Layer I contains few cells and many synapses (just as the superficial layer of cerebellar cortex (see Chapter 20) is a place where mossy and climbing fibers synapse on the dendrites of Purkinje cells). Layer VI contains spindle-shaped modified pyramidal cells. The four middle layers of neocortex are alternating layers of mostly small cells and mostly large pyramidal cells (THB6 Figure 22-5, p. 545). Cortical areas that do not emit many long axons, such as primary sensory areas, are full of small pyramidal and nonpyramidal cells and are called granular areas. Cortical areas that emit many long axons, such as motor cortex, have many large pyramidal cells and are called agranular areas.
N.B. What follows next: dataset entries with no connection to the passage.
/-- The old half is erased and ready for the next compaction. -/
def execBackgroundEraseDone (s : State) : Host.Outcome State Fault Refusal :=
  .next { s with jrn := { s.jrn with erasing := false, dirty := false, compacting := s.jrn.compacting || decide (0x3000000 ≤ s.jrn.usedBytes) } }

end Sys2Proof.Machine
end

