/-- R122 to R126: the oldest pour flit at an input that its entry names is copied to every branch once all can take it; a churn node whose inputs
present flits of one index combines them, and its root delivers the result while any other node sends it on by its branch; inputs that end
unequally break the use of the tree. Of a group of one module, the pour's; of any group, the churn's. -/
def Clauses.PourAndChurn : Prop :=
  ∀ (s : State) (r : RouterId),
    (∀ (port : RPort) (x : Held) (e : CEnt),
      (s.router r.val).inq.find? (fun y => y.port == RPort.num port && y.flit.kind == 4) = some x →
      (s.router r.val).entry (s.ctx x.flit.xid).cid x.flit.group false = some e → has e.inMask (RPort.num port) = true →
      ((List.range 5).filter (has e.outMask)).all (fun o => s.branchReady r.val o x.pool x.flit) = true →
      (s.comp (s.ctx x.flit.xid).cid).spanning x.flit.group = false →
      exec (.pourForward r port) s = .next
        (((s.updRouter r.val (fun y => { y with inq := y.inq.erase x })).freeOn x.pool).each
          ((List.range 5).filter (has e.outMask)) (fun s o => s.branchSend r.val o x.pool e x.flit))) ∧
    (∀ (c : CidT) (g : Nat) (e : CEnt) (x : Held) (rest : List Held),
      (s.router r.val).entry c.val g true = some e →
      ((List.range 5).filter (has e.inMask)).filterMap (fun i => s.presented r.val i c.val g) = x :: rest →
      (x :: rest).length = ((List.range 5).filter (has e.inMask)).length →
      let bad := rest.any (fun y => y.flit.fidx != x.flit.fidx || y.flit.tail != x.flit.tail || y.flit.last != x.flit.last)
      let out : Flit := { x.flit with payload := churnOp e.op ((x :: rest).map (fun y => y.flit.payload)),
                                      poison := (x :: rest).any (fun y => y.flit.poison) }
      let taken := s.each (x :: rest) (fun s y => (s.updRouter r.val (fun z => { z with inq := z.inq.erase y })).freeOn y.pool)
      (bad = true → exec (.churnCombine r c g) s = .next (s.churnBreak c.val g x.flit.xid)) ∧
      (bad = false → has e.outMask 0 = true → s.branchReady r.val 0 (nodeInput c.val g) out = true → s.winReady c.val g = true →
        exec (.churnCombine r c g) s = .next
          (((taken.cross (localXing r.val)).usedLink r.val 0 (nodeInput c.val g) out).churnRoot r.val e out)) ∧
      (∀ o, bad = false → has e.outMask 0 = false → (List.range 5).find? (has e.outMask) = some o →
        s.branchReady r.val o (nodeInput c.val g) out = true →
        exec (.churnCombine r c g) s = .next (taken.branchSend r.val o (nodeInput c.val g) e out)))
Different Neocortical Layers Have Distinctive Connections

The layering of neocortex is a mechanism for sorting its inputs and outputs. Afferents from other cortical areas (by far the majority), from the thalamus, and from modulatory nuclei in the brainstem and elsewhere distribute themselves in distinctive patterns among the various layers. Similarly, the pyramidal cells of any given layer have preferred targets; for example, layer V pyramids project to the striatum, brainstem, and spinal cord, and layer VI pyramids project to the thalamus.